Martin Heidegger, Réflexions XII-XV. Cahiers noirs ‘#939-1941) Gallimard (IV)
Je poursuis la lecture attentive de ce si riche volume des Cahiers noirs, où Heidegger a désormais choisi d’exprimer sa pensée sous une forme qui tourne le dos à celle du traité et de la thématisation, comme il l’annonce lui-même. On sent, en cette fin de volume, une forte volonté de se confronter avec les auteurs allemands classiques. Mais la palme des citations revient sans conteste à Hölderlin (le meilleur des Allemands), à Nietzsche et parfois aussi à Herder et Kant. On trouve un passage assez long où l’auteur marque ses réserves face à certains aspects (surtout chrétiens) de la pensée de Sören Kierkegaard…

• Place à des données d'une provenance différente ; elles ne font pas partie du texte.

/-- What leaves the module is kept, newest first. -/
def State.send (s : State) (o : Out) : State := { s with out := o :: s.out }

/-- R7, R8, R47, R619: an access to the setup space completes on the path that carried it; `ok` is false for one that
completes with an error status. -/
def State.completes (s : State) (p : Path) (addr : Nat) (ok : Bool) : State := s.send (.access p addr ok)

/-! ### Places (R15 to R22, R25) -/

/-- A core address (00, Addresses): n in bits 16 to 11, k in 10 to 6, j in 5 to 0. -/
def coreAddr (q j : Nat) : Nat := q / 24 * 2048 + q % 24 * 64 + j
/-- The cluster 24·n + k of a core address. -/
def clusterOf (c : Nat) : Nat := 24 * (c / 2048) + c / 64 % 32
def coreIndex (c : Nat) : Nat := c % 64
/-- A cluster's agent in the form of a core address (R557). -/
def agentAddr (q : Nat) : Nat := coreAddr q 0
def hubAddr (n : Nat) : Nat := n * 2048

def validCore (c : Nat) : Bool := c < 131072 && c / 64 % 32 < 24 && c % 64 < 48
def validCluster (q : Nat) : Bool := q < 1536
def validLea (n : Nat) : Bool := n < 64
def validFold (f : Nat) : Bool := f < 256
def validEp (e : Nat) : Bool := e < 4096
def validLink (l : Nat) : Bool := l < 96

/-- R17: cluster k is the tile t = 5·r + c of its lea, k = t below the hub tile 12 and t − 1 above it. -/
def tileInLea (k : Nat) : Nat := if k < 12 then k else k + 1
def clusterX (q : Nat) : Nat := 5 * (q / 24 % 8) + tileInLea (q % 24) % 5
def clusterY (q : Nat) : Nat := 5 * (q / 24 / 8) + tileInLea (q % 24) / 5
/-- A tile as x + 64·y. -/
def tileOf (q : Nat) : Nat := clusterX q + 64 * clusterY q
/-- R18. -/
def hubTile (n : Nat) : Nat := 5 * (n % 8) + 2 + 64 * (5 * (n / 8) + 2)
def tileX (x : Nat) : Nat := x % 64
def tileY (x : Nat) : Nat := x / 64
def validTile (x : Nat) : Bool := tileX x < 40 && tileY x < 40
def leaOfTile (x : Nat) : Nat := tileY x / 5 * 8 + tileX x / 5
/-- The cluster of a tile; none for a hub tile. -/
def clusterOfTile (x : Nat) : Option Nat :=
  let t := 5 * (tileY x % 5) + tileX x % 5
  if t = 12 then none else some (24 * leaOfTile x + (if t < 12 then t else t - 1))
/-- The unit of a tile in the numbering of router registers. -/
def routerUnit (x : Nat) : Nat :=
  match clusterOfTile x with
  | some q => q
  | none => 1536 + leaOfTile x
def dist (a b : Nat) : Nat := (a - b) + (b - a)
/-- Hops between tiles: the Manhattan distance (R264). -/
def hops (a b : Nat) : Nat := dist (tileX a) (tileX b) + dist (tileY a) (tileY b)

/-- R22, Table 01-3: the lea that carries a link. -/
def perimeter : List Nat :=
  [1, 2, 3, 4, 5, 6, 15, 23, 31, 39, 47, 55, 62, 61, 60, 59, 58, 57, 48, 40, 32, 24, 16, 8]
def linkLea (l : Nat) : Nat := perimeter.getD (l / 4) 0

Martin Heidegger, Réflexions XII-XV. Cahiers noirs ‘#939-1941) Gallimard (IV)
Heidegger commence par rappeler qu’il ne s’était encore jamais confronté à la pensée du critique danois, faut d’avoir une vue d’ensemble de son système. Mais son orientation ne lui plait guère. Et il s’insurge contre ceux qui prétendent déceler une influence de la pensée de Kierkegaard sur sa pensée dans Sein und Zeit. Il n’accepte pas l’appellation de philosophe chrétien car il ne connait pas ce qu’on nomme la philosophie chrétienne. Heidegger s’oppose à ceux qui prétendent qu’il a utilisé le Danois dans le sens de son athéisme… : Avec cette opinion que n’importe qui véhicule, on suppose, ou mieux, on verse fatalement, sans faire l’effort de la moindre pensée dans la supposition que le même questionnement serait à l’œuvre dans Être et temps et chez Kierkegaard, à l’abandon près de l’élément chrétien.
Et dans la suite de sa réfutation de ce rapprochement injustifié, Heidegger remet les choses à leur vraie place : En vérité, le questionnement qu’Être et temps pose au premier chef et pour la première fois, est complétement étranger à toute métaphysique, et a fortiori à Kierkegaard. Heidegger avoue son incompréhension suite à cette parenté intellectuelle qu’on lui impute à tort. Voici comment il se l’explique : Parce que s’y trouve une tentative, au sein même de la métaphysique occidentale et plus précisément de la métaphysique des Temps nouveaux, de saisir sur un plan essentiel l’être soi-même de l’être humain, à partir de la subjectivité… Mais pour Kierkegaard l’intention regarde vers le salut chrétien, pour Être et temps elle relève d’une tout autre question qui n’est ni chrétienne ni anti-chrétienne… qui se situe bien plutôt purement et simplement en dehors du christianisme, en dehors de la théologie et de la métaphysique
Voila qui est dit, contrairement à son prédécesseur danois, Heidegger n’est pas un penseur religieux et tout rapprochement dans ce sens serait une incompréhension, voire une trahison de sa pensée.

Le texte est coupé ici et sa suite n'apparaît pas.